[Records provided Boundary: Start]
/-- A FREE spare of the same kind on the same die that no requested swap is to take. -/
def freeSpare (p : Pkg) (i : Nat) : Option Nat :=
  (kinOf i).find? (fun k => unitState p k == 1 && !p.placed.any (fun x => x.isSwap && !x.started && x.spare == k))

/-- A unit has no spare: it stays in service (R458). -/
def degraded (p : Pkg) (c : Clock) (cls n : Nat) : Pkg :=
  logEntry (rsetb p rHltStatus 2 true) c Config.degradedCode.toNat (dieUnit cls n).1 0 (resOfUnit cls n 0) 0

/-- Duration and claims of a spare action (Table 19.3). -/
def actionShape (p : Pkg) (kind unit aux : Nat) : Placed :=
  let x : Placed := { id := 0, kind := kind, unit := unit, dur := 0, deadline := 0, req := 0, aux := aux }
  let l := unitLogical p unit
  if kind = 0x20 then { x with dur := 25000, tiles := 2 ^ l }
  else if kind = 0x21 then { x with dur := 12500, slvs := 2 ^ l }
  else if kind = 0x22 then { x with dur := 2500, ues := 2 ^ l }
  else if kind = 0x23 then { x with dur := 2500, tiles := 2 ^ l }
  else if kind = 0x24 then { x with dur := 2500, tiles := allTiles, slvs := allSlvs, ues := allUes }
  else if kind = 0x25 then { x with dur := 256, tiles := allTiles, slvs := allSlvs, ues := allUes }
  else if kind = 0x26 then { x with dur := 64, ports := fedBy p (unit / 4) (unit % 4) }
  else x

/-- A spare action is requested, with its own deadline, once. -/
def requestAction (p : Pkg) (c : Clock) (kind unit aux : Nat) : Pkg :=
  if p.placed.any (fun y => y.kind == kind && y.unit == unit) then p
  else requestPlaced p c { actionShape p kind unit aux with deadline := c.gsc + 2 ^ 32 }

/-- A swap of a unit, by PUNIT index, is requested when its die has a FREE spare, once; the record leads the map (R460). -/
def requestSwap (p : Pkg) (c : Clock) (i : Nat) : Pkg :=
  let kind := if i < 256 then 0x20 else if i < 288 then 0x21 else 0x22
  let x := actionShape p kind i 0
  if p.placed.any (fun y => y.kind == kind && y.unit == i) then p
  else match freeSpare p i with
    | none => degraded p c (actionRes x).1 (actionRes x).2
    | some k => recordMap (requestPlaced p c { x with deadline := c.gsc + 2 ^ 32, spare := k }) id

/-! The trend detector (R451 to R455) -/

def resKey (cls n : Nat) : Nat := cls * 2 ^ 16 + n

/-- The source counter of a resource. Classes 5, 8 and 9 count in the always-on domain. -/
def sourceCount (p : Pkg) (cls n : Nat) : Nat :=
  if cls = 1 then rget p (rMemCe n) else if cls = 2 then rget p (rMemUe n)
  else if cls = 3 then sget p.ceCount (0x3000 + n) 0 else if cls = 4 then sget p.ceCount (0x4000 + n) 0
  else if cls = 6 then rget p (rFabFeccorr n) else if cls = 7 then rget p (rFabFecunc n)
  else if cls = 0xA then rget p rPwrOvercnt + rget p rPwrHotcnt else sget p.ceCount (cls * 0x1000 + n) 0

/-- Errors that no command of their own reports enter their counters. -/
def addErrors (p : Pkg) (e : Nat × Nat × Nat) : Pkg :=
  let (cls, n, k) := e
  if cls = 6 ∧ n < 128 then rset p (rFabFeccorr n) (rget p (rFabFeccorr n) + k)
  else if cls = 7 ∧ n < 128 then rset p (rFabFecunc n) (rget p (rFabFecunc n) + k)
  else if cls = 5 ∨ cls = 8 ∨ cls = 9 then
    let p := if cls = 8 then rset p rHifEclretry (rget p rHifEclretry + k) else p
    { p with ceCount := sset p.ceCount (cls * 0x1000 + n) (sget p.ceCount (cls * 0x1000 + n) 0 + k) }
  else p

/-- The resources of Table 19.1: class and how many. -/
def trendClasses : List (Nat × Nat) :=
  [(1, 32), (2, 32), (3, 256), (4, 32), (5, 16), (6, 128), (7, 128), (8, 2), (9, 8), (0xA, 1)]

/-- R452: whether a window exceeds. -/
def exceeds (base : List Nat) (c floor mult abs : Nat) : Bool :=
  let n := base.length
  if n < 10 then decide (abs ≤ c) else decide (floor ≤ c) && decide (mult * base.foldl (fun a b => a + b) 0 < 8 * n * c)

/-- The baseline after a window that did not exceed: at most 64 counts. -/
def baseAdd (base : List Nat) (c : Nat) : List Nat := (base ++ [c]).drop (base.length + 1 - 64)
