/-- R350, R175: combining int64 elements: SUM wraps, MAX and MIN are signed, AND, OR and XOR are bitwise, and no flag is raised; the
sum of a fixed-point DOT saturates and raises SAT; combining lists is a left fold in the order of the values. R346, R351 to R364:
collectives. A swarm operation that has issued starts at its tick, when none of its engines has failed; a job's sum starts with
this member's value; member 0 of a broadcast produces a chunk from its data, a reducing member from its own part and its children's
checked chunks in ascending order; fragments and tails are held, checked and acknowledged, and a pull is answered from the staging
area. A waggle value that disagrees with an operation of its identity stops the tile with SWARM_MISMATCH; one that is new goes its
way, one that is held already changes nothing; a pull for a value that is held is answered with it; a pull round that is due asks
for what is missing, and past its limit the operation fails. -/
def Obligations.Collectives : Prop :=
   ((∀ a b : W64, combine1 3 0 a b = (a + b, 0#16) ∧ combine1 3 1 a b = (if b.toInt ≤ a.toInt then a else b, 0#16) ∧
      combine1 3 2 a b = (if a.toInt ≤ b.toInt then a else b, 0#16) ∧ combine1 3 3 a b = (a &&& b, 0#16) ∧ combine1 3 4 a b = (a ||| b, 0#16) ∧
      combine1 3 5 a b = (a ^^^ b, 0#16)) ∧
    (∀ a b : W64, (-2 ^ 63 ≤ a.toInt + b.toInt → a.toInt + b.toInt < 2 ^ 63 → combine1 4 0 a b = (a + b, 0#16)) ∧
      (a.toInt + b.toInt < -2 ^ 63 → combine1 4 0 a b = (1#64 <<< 63, fSAT)) ∧
      (2 ^ 63 ≤ a.toInt + b.toInt → combine1 4 0 a b = (~~~(1#64 <<< 63), fSAT))) ∧
    (∀ dt opr x y z, foldBytes dt opr [x, y, z] = some (combineBytes dt opr (combineBytes dt opr x y) z))) ∧
   ((∀ (s : State) (n : Nat) (o : SwOp) (y : Launch), findSw s.pkg n = some o → o.started = false → o.failed = false → findLaunch s.pkg o.launch = some y →
      y.L + o.ident.off ≤ s.clk.gsc → exec (.swarmStart false n) s = .next (Safety.withPkg s (startSw s.pkg s.clk o))) ∧
    (∀ (s : State) (n : Nat) (j : Job) (y : Launch), findJob s.pkg n = some j → j.sparse.waitSum = true → j.closed = false → findLaunch s.pkg j.launch = some y →
      gValid s.pkg j.sparse.group = true → y.L + j.sparse.tick ≤ s.clk.gsc → wgFind s.pkg (jobIdent s.pkg j) false (gSelf s.pkg j.sparse.group) = none →
      exec (.swarmStart true n) s = .next (Safety.withPkg s (wgCheck (wgStart s.pkg s.clk (Safety.sumValue s.pkg j)) s.clk (jobIdent s.pkg j)))) ∧
    (∀ (s : State) (n k : Nat) (o : SwOp), findSw s.pkg n = some o → o.started = true → o.closed = false → o.failed = false → o.waggle = false → k < o.nc →
      (sget o.chunks k {}).part = none → s.pkg.badLines = [] →
      let own := o.own s.pkg.mem (65536 * k / o.w) (o.clen k / o.w)
      (o.bcast = true → o.self = 0 → o.root k ≠ 0 → exec (.chunkProduce n k) s = .next (Safety.withPkg s
        (sendTo (Safety.produced s.pkg s.clk n k o (own, 0)) s.clk o k (o.root k) (own, 0)))) ∧
      (∀ xs, o.bcast = false → kidChunks s.pkg o k = some xs → o.self ≠ o.root k →
        let d := xs.foldl (combineBytes (if o.dt = 2 then 1 else o.dt) o.opr) (own, 0)
        exec (.chunkProduce n k) s = .next (Safety.withPkg s (closeSw (sendTo (Safety.produced s.pkg s.clk n k o d) s.clk o k (o.parent k) d) n)))) ∧
    (∀ (s : State) (q : Fin 128) (pkt : List Byte),
      let p := Safety.heard s.pkg s.clk q pkt
      let h := parseHdr pkt
      Safety.Fresh p h →
      (Safety.Arrives s.pkg q pkt 0x20 → exec (.swData q pkt false) s =
        .next (Safety.withPkg s (sendAck (Safety.took p (takeSw p s.clk h pkt (parseSw pkt).frag) s.clk h) s.clk h))) ∧
      (Safety.Arrives s.pkg q pkt 0x21 → exec (.swTail q pkt false) s =
        .next (Safety.withPkg s (sendAck (Safety.took p (takeSw p s.clk h pkt 16) s.clk h) s.clk h))) ∧
      (∀ p', Safety.Arrives s.pkg q pkt 0x22 → resendChunk p s.clk h pkt = (p', .ok []) → exec (.swPull q pkt false) s =
        .next (Safety.withPkg s (sendAck (Safety.took p p' s.clk h) s.clk h)))) ∧
    (∀ (s : State) (q : Fin 128) (pkt : List Byte),
      let p := Safety.heard s.pkg s.clk q pkt
      let w := wgOf pkt
      let odd := disagrees p w.ident w.opr w.dt w.nelem
      (∀ o, Safety.Arrives s.pkg q pkt 0x23 → odd = some o → o.failed = false → exec (.wgData q pkt false) s = .next (Safety.withPkg s
        (planFault (bump (loseSw p o.id) rSwmMismatch) s.clk o.tile 0x0C 3 0 0))) ∧
      (Safety.Arrives s.pkg q pkt 0x23 → odd = none → wgHas p (wgOf pkt) = false →
        exec (.wgData q pkt false) s = .next (Safety.withPkg s (wgCheck (wgArrive p s.clk (wgOf pkt)) s.clk (wgOf pkt).ident))) ∧
      (Safety.Arrives s.pkg q pkt 0x23 → odd = none → wgHas p (wgOf pkt) = true →
        exec (.wgData q pkt false) s = .next (Safety.withPkg s p)) ∧
      (∀ x, Safety.Arrives s.pkg q pkt 0x24 → odd = none → wgFind p (wgOf pkt).ident ((wgOf pkt).hop != 0) (wgOf pkt).src = some x →
        exec (.wgPull q pkt false) s = .next (Safety.withPkg s (sendWg p s.clk 0x23 (parseHdr pkt).src x (wgOf pkt).hop)))) ∧
    (∀ (s : State) (n : Nat) (o : SwOp) (y : Launch), findSw s.pkg n = some o → o.started = true → o.closed = false → o.failed = false → o.waggle = true →
      findLaunch s.pkg o.launch = some y → roundDue s.pkg s.clk y.L o.ident o.wpulls = true →
      (o.wpulls < o.plim → exec (.waggleTimeout 0 n) s = .next (Safety.withPkg s
        (pullRound (modSw s.pkg n Safety.pulled) s.clk (lackOf o.ident o.opr o.dt o.nelem)))) ∧
      (o.plim ≤ o.wpulls → exec (.waggleTimeout 0 n) s = .next (Safety.withPkg s (failSw s.pkg s.clk o 0x22)))))

/-- R243 to R253: memory on its own. A regulator tick outside self-refresh grants the partitions of a stack their accesses, once a
tick, and what is due is delivered; a passed write of a tile that is the last its instruction waits for finishes it; a core's read
brings it its data; the patrol reads one line of its stack in partition 3 at a time; a static line with a correctable error reads
corrected after its scrub and is counted, and one with an uncorrectable error is reported; a write-combining entry leaves 64 ticks
after it was made; a corrected line counts anew once it is rewritten. Memory stays. -/
def Obligations.MemoryService : Prop :=
  (∀ (s : State) (k : Fin 32), rbit s.pkg rMemStatus 2 = false → sget s.pkg.regTick k.val (2 ^ 64) ≠ s.clk.gsc →
    exec (.regulatorTick k []) s = .next (Safety.withPkg s (deliverDue (regulate (ageRewrites (Safety.ticked s.pkg s.clk k) k) s.clk k) s.clk k))) ∧
  (∀ (s : State) (k : Fin 32) (errs : List (Nat × Nat)), rbit s.pkg rMemStatus 2 = true → exec (.regulatorTick k errs) s = .next s) ∧
  (∀ (s : State) (n t q : Nat) (d : HbmDone), s.pkg.passed[n]? = some d → d.who = .tile t q → d.bad = false → d.rd = false →
    ∃ u, exec (.hbmAccessComplete n) s = .next u ∧ u.pkg.passed = s.pkg.passed.erase d ∧ u.pkg.mem = s.pkg.mem ∧
      (∀ f, findInfl s.pkg t q = some f → f.pend = 1 → f.failed = false → ∃ g, findInfl u.pkg t q = some g ∧ g.fin = true ∧ g.pend = 0)) ∧
  (∀ (s : State) (n k : Nat) (d : HbmDone), s.pkg.passed[n]? = some d → d.who = .core k → k < 216 → d.rd = true → d.sq = false →
    ∃ u, exec (.hbmAccessComplete n) s = .next u ∧ u.pkg.passed = s.pkg.passed.erase d ∧ u.pkg.mem = s.pkg.mem ∧
      (Machine.core u.pkg k).grant = (Machine.core s.pkg k).grant ++ [(d.line, d.data, d.bad)] ∧
      (Machine.core u.pkg k).asked = (Machine.core s.pkg k).asked - 1) ∧
  (∀ (s : State) (k : Fin 32) (i last passes : Nat), sget s.pkg.patrol k.val (0, 0, 0) = (i, last, passes) → rbit s.pkg rMemCfg 1 = true →
    rbit s.pkg rMemStatus 2 = false → last + rfld s.pkg rMemScrub 23 0 ≤ s.clk.gsc → ∃ t r, exec (.patrolScrub k) s = .next t ∧
      sget t.pkg.queues (qKey (stackOf s.pkg r.line) 3) [] = sget s.pkg.queues (qKey (stackOf s.pkg r.line) 3) [] ++ [r] ∧ r.line = stackLine s.pkg k i ∧ r.who = .scrub ∧
      r.wr = [] ∧ t.pkg.mem = s.pkg.mem) ∧
  (∀ (s : State) (line nerr : Nat), isHbm (lineOf line) = false → lineOf line < 2 ^ 46 →
    (classifyLine nerr = .corrected → lineOf line ∉ s.pkg.badLines → ∃ t, exec (.staticScrub line nerr) s = .next t ∧ lineOf line ∉ t.pkg.ceLines ∧
      rget t.pkg rMemSramce = (rget s.pkg rMemSramce + 1) % 2 ^ 32 ∧ t.pkg.mem = s.pkg.mem) ∧
    (classifyLine nerr = .uncorrectable → ∃ t, exec (.staticScrub line nerr) s = .next t ∧ lineOf line ∈ t.pkg.badLines ∧
      rget t.pkg rMemSramue = (rget s.pkg rMemSramue + 1) % 2 ^ 32 ∧ t.pkg.mem = s.pkg.mem)) ∧
  (∀ (s : State) (line : Nat), ∃ t, exec (.wcEvict line) s = .next t ∧ (∀ e ∈ t.pkg.wc, e.line = lineOf line → s.clk.gsc < e.tick + 64) ∧
    t.pkg.mem = s.pkg.mem ∧ t.pkg.regs = s.pkg.regs) ∧
  (∀ (s : State) (line : Nat), ceWaits s.pkg (lineOf line) = true → owesHbm s.pkg (.repair (lineOf line)) = false → ∃ t,
    exec (.ceRewrite line) s = .next t ∧ ceWaits t.pkg (lineOf line) = false ∧ lineOf line ∉ t.pkg.ceLines ∧ t.pkg.mem = s.pkg.mem ∧
    t.pkg.regs = s.pkg.regs)

/-- Every tile instruction issues from the head of its class's queue (R20, R21, R22): MX from queue 0, SC from 1, DM from 2, SY, SV, UP
and CL from 3. The word leaves its queue, its wait token is taken and it is counted; it is in flight when its operation's checks
pass, and the tile stops with the plan fault when they do not. The CL instructions issue from the SY queue into held work (R343,
R345): the operation that they name joins those of the package, under its identity of group, opcode and offset (R346), and is
compared with what other members' packets brought. -/
def Obligations.TileInstructionsIssue : Prop :=
   (∀ t : Fin 128,
      Safety.IssuesAs (.mxLoadw t) t 0 0x00 (goLoadw t) Safety.nothing ∧
      Safety.IssuesAs (.mxPass t) t 0 0x01 (goPass t) Safety.nothing ∧
      Safety.IssuesAs (.mxPreload t) t 0 0x02 (goPreload t) Safety.nothing ∧
      Safety.IssuesAs (.mxDrain t) t 0 0x03 (goDrain t) Safety.nothing ∧
      Safety.IssuesAs (.mxZero t) t 0 0x04 (goZero t) Safety.nothing ∧
      Safety.IssuesAs (.scRun t) t 1 0x40 (goScRun t) Safety.nothing ∧
      Safety.IssuesAs (.dmCopy t) t 2 0x80 (goCopy t) Safety.nothing ∧
      Safety.IssuesAs (.dmGather t) t 2 0x81 (goGather t) Safety.nothing ∧
      Safety.IssuesAs (.dmScatter t) t 2 0x82 (goScatter t) Safety.nothing ∧
      Safety.IssuesAs (.dmFill t) t 2 0x83 (goFill t) Safety.nothing ∧
      Safety.IssuesAs (.dmCombine t) t 2 0x84 (goCombine t) Safety.nothing ∧
      Safety.IssuesAs (.dmPut t) t 2 0x88 (goSend t 1 false) (fun p c n => sendNow p c t n) ∧
      Safety.IssuesAs (.dmFadd t) t 2 0x8A (goSend t 3 true) (fun p c n => sendNow p c t n) ∧
      (∀ (s : State) (l : Nat) (x : Tile) (w cyc : Nat), ready s.pkg s.clk t 2 = some (l, x, w, cyc) → opcodeOf w = 0x89 →
        ∀ p f, goGet t s.clk (Safety.issuing s t 2 w cyc) l (x.headTaken 2 w cyc 1) w cyc = .ok (p, f) →
        exec (.dmGet t) s = .next (Safety.withPkg s (getNow (enterFlight (newView s.pkg s.clk p) t 2 x.seq w cyc f) s.clk t x.seq))) ∧
      Safety.IssuesAs (.syWait t) t 3 0xA0 goNop Safety.nothing ∧
      Safety.IssuesAs (.sySignal t) t 3 0xA1 goNop Safety.nothing ∧
      Safety.IssuesAs (.syUntil t) t 3 0xA2 goUntil Safety.nothing ∧
      Safety.IssuesAs (.syAcquire t) t 3 0xA3 goAcquire Safety.nothing ∧
      Safety.IssuesAs (.syRelease t) t 3 0xA4 goRelease (fun p c _ => advanceTile p c t) ∧
      Safety.IssuesAs (.syFence t) t 3 0xA5 goFence (fun p c _ => advanceTile p c t) ∧
      Safety.IssuesAs (.syClkon t) t 3 0xA6 goClkon Safety.nothing ∧
      Safety.IssuesAs (.syEnd t) t 3 0xA7 goNop Safety.nothing ∧
      Safety.IssuesAs (.svBatch t) t 3 0xB0 (goSv t 0xB0) Safety.nothing ∧
      Safety.IssuesAs (.svSparse t) t 3 0xB1 (goSv t 0xB1) Safety.nothing ∧
      Safety.IssuesAs (.upInit t) t 3 0xC0 (goUp t 0) Safety.nothing ∧
      Safety.IssuesAs (.upPass1 t) t 3 0xC1 (goUp t 1) Safety.nothing ∧
      Safety.IssuesAs (.upPass2 t) t 3 0xC2 (goUp t 2) Safety.nothing ∧
      Safety.IssuesAs (.upRoot t) t 3 0xC3 (goUp t 3) Safety.nothing) ∧
   (∀ (t : Fin 128) (s : State) (l : Nat) (x : Tile) (w cyc : Nat), ready s.pkg s.clk t 3 = some (l, x, w, cyc) →
      ∀ (i : Instr) (opc : Nat), (i, opc) ∈ [(Instr.clAllreduce t, 0), (.clReduce t, 1), (.clBcast t, 2), (.clWreduce t, 3), (.clWbcast t, 4)] →
        opcodeOf w = 0xD0 + opc → ∀ p f, goCl t opc (Safety.issuing s t 3 w cyc) l (x.headTaken 3 w cyc 1) w cyc = .ok (p, f) →
          ∃ o, p.swops = s.pkg.swops ++ [o] ∧ o.launch = l ∧ o.tile = t.val ∧ o.seq = x.seq ∧ o.ident.group = bits w 15 4 ∧ o.ident.opc = opc ∧
            o.ident.off = bits w 45 16 ∧ f.held = true ∧ f.fin = false ∧
            exec i s = .next (Safety.withPkg s (lateMismatch (enterFlight (newView s.pkg s.clk p) t 3 x.seq w cyc f) s.clk)))
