-- ==== Sys2Proof/Laws/State.lean ====
section
/-! SUPPORT. What the named updates of State change: one lemma per field and update. -/

namespace Sys2Proof.Machine

variable (s : State) (p : Pkg)

@[simp] theorem run_eq (f : Clock → Pkg → Pkg) : run s f = .next { s with pkg := f s.clk s.pkg } := rfl

/-! `rset` changes `regs` -/

@[simp] theorem rset_cfg (o v : Nat) : (rset p o v).cfg = p.cfg := rfl
@[simp] theorem rset_fv (o v : Nat) : (rset p o v).fv = p.fv := rfl
@[simp] theorem rset_since (o v : Nat) : (rset p o v).since = p.since := rfl
@[simp] theorem rset_mem (o v : Nat) : (rset p o v).mem = p.mem := rfl
@[simp] theorem rset_fresh (o v : Nat) : (rset p o v).fresh = p.fresh := rfl
@[simp] theorem rset_host (o v : Nat) : (rset p o v).host = p.host := rfl
@[simp] theorem rset_badLines (o v : Nat) : (rset p o v).badLines = p.badLines := rfl
@[simp] theorem rset_ceLines (o v : Nat) : (rset p o v).ceLines = p.ceLines := rfl
@[simp] theorem rset_ceOwed (o v : Nat) : (rset p o v).ceOwed = p.ceOwed := rfl
@[simp] theorem rset_ceCount (o v : Nat) : (rset p o v).ceCount = p.ceCount := rfl
@[simp] theorem rset_cqUsed (o v : Nat) : (rset p o v).cqUsed = p.cqUsed := rfl
@[simp] theorem rset_turns (o v : Nat) : (rset p o v).turns = p.turns := rfl
@[simp] theorem rset_latch (o v : Nat) : (rset p o v).latch = p.latch := rfl
@[simp] theorem rset_punits (o v : Nat) : (rset p o v).punits = p.punits := rfl
@[simp] theorem rset_tiles (o v : Nat) : (rset p o v).tiles = p.tiles := rfl
@[simp] theorem rset_queues (o v : Nat) : (rset p o v).queues = p.queues := rfl
@[simp] theorem rset_buckets (o v : Nat) : (rset p o v).buckets = p.buckets := rfl
@[simp] theorem rset_passed (o v : Nat) : (rset p o v).passed = p.passed := rfl
@[simp] theorem rset_gates (o v : Nat) : (rset p o v).gates = p.gates := rfl
@[simp] theorem rset_nextGate (o v : Nat) : (rset p o v).nextGate = p.nextGate := rfl
@[simp] theorem rset_wc (o v : Nat) : (rset p o v).wc = p.wc := rfl
@[simp] theorem rset_ctxs (o v : Nat) : (rset p o v).ctxs = p.ctxs := rfl
@[simp] theorem rset_outs (o v : Nat) : (rset p o v).outs = p.outs := rfl
@[simp] theorem rset_resps (o v : Nat) : (rset p o v).resps = p.resps := rfl
@[simp] theorem rset_answers (o v : Nat) : (rset p o v).answers = p.answers := rfl
@[simp] theorem rset_wire (o v : Nat) : (rset p o v).wire = p.wire := rfl
@[simp] theorem rset_ports (o v : Nat) : (rset p o v).ports = p.ports := rfl
@[simp] theorem rset_plans (o v : Nat) : (rset p o v).plans = p.plans := rfl
@[simp] theorem rset_ops (o v : Nat) : (rset p o v).ops = p.ops := rfl
@[simp] theorem rset_nextOp (o v : Nat) : (rset p o v).nextOp = p.nextOp := rfl
@[simp] theorem rset_launches (o v : Nat) : (rset p o v).launches = p.launches := rfl
@[simp] theorem rset_ledger (o v : Nat) : (rset p o v).ledger = p.ledger := rfl
@[simp] theorem rset_placed (o v : Nat) : (rset p o v).placed = p.placed := rfl
@[simp] theorem rset_nextPlaced (o v : Nat) : (rset p o v).nextPlaced = p.nextPlaced := rfl
@[simp] theorem rset_cores (o v : Nat) : (rset p o v).cores = p.cores := rfl
@[simp] theorem rset_excs (o v : Nat) : (rset p o v).excs = p.excs := rfl
@[simp] theorem rset_jobs (o v : Nat) : (rset p o v).jobs = p.jobs := rfl
@[simp] theorem rset_nextJob (o v : Nat) : (rset p o v).nextJob = p.nextJob := rfl
@[simp] theorem rset_store (o v : Nat) : (rset p o v).store = p.store := rfl
@[simp] theorem rset_pins (o v : Nat) : (rset p o v).pins = p.pins := rfl
@[simp] theorem rset_xfer (o v : Nat) : (rset p o v).xfer = p.xfer := rfl
@[simp] theorem rset_ctxReset (o v : Nat) : (rset p o v).ctxReset = p.ctxReset := rfl
@[simp] theorem rset_regTick (o v : Nat) : (rset p o v).regTick = p.regTick := rfl
@[simp] theorem rset_patrol (o v : Nat) : (rset p o v).patrol = p.patrol := rfl
@[simp] theorem rset_ceSeen (o v : Nat) : (rset p o v).ceSeen = p.ceSeen := rfl
@[simp] theorem rset_swops (o v : Nat) : (rset p o v).swops = p.swops := rfl
@[simp] theorem rset_nextSw (o v : Nat) : (rset p o v).nextSw = p.nextSw := rfl
@[simp] theorem rset_swIn (o v : Nat) : (rset p o v).swIn = p.swIn := rfl
@[simp] theorem rset_wg (o v : Nat) : (rset p o v).wg = p.wg := rfl
@[simp] theorem rset_rswitch (o v : Nat) : (rset p o v).rswitch = p.rswitch := rfl
@[simp] theorem rset_handoffs (o v : Nat) : (rset p o v).handoffs = p.handoffs := rfl
@[simp] theorem rset_hostOut (o v : Nat) : (rset p o v).hostOut = p.hostOut := rfl
@[simp] theorem rset_fwd (o v : Nat) : (rset p o v).fwd = p.fwd := rfl
@[simp] theorem rset_combOut (o v : Nat) : (rset p o v).combOut = p.combOut := rfl
@[simp] theorem rset_mgmt (o v : Nat) : (rset p o v).mgmt = p.mgmt := rfl
@[simp] theorem rset_lasers (o v : Nat) : (rset p o v).lasers = p.lasers := rfl
@[simp] theorem rset_repairs (o v : Nat) : (rset p o v).repairs = p.repairs := rfl
@[simp] theorem rset_active (o v : Nat) : (rset p o v).active = p.active := rfl
@[simp] theorem rset_protos (o v : Nat) : (rset p o v).protos = p.protos := rfl
@[simp] theorem rset_den (o v : Nat) : (rset p o v).den = p.den := rfl
@[simp] theorem rset_time (o v : Nat) : (rset p o v).time = p.time := rfl
@[simp] theorem rset_health (o v : Nat) : (rset p o v).health = p.health := rfl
[Records provided Boundary: End]
● Exercise requirements: All lines from the top of the data through the line containing "service (R458). -/" need to be retyped exactly, and nothing more.

● Exercise response:
/-- A FREE spare of the same kind on the same die that no requested swap is to take. -/
def freeSpare (p : Pkg) (i : Nat) : Option Nat :=
  (kinOf i).find? (fun k => unitState p k == 1 && !p.placed.any (fun x => x.isSwap && !x.started && x.spare == k))

/-- A unit has no spare: it stays in service (R458). -/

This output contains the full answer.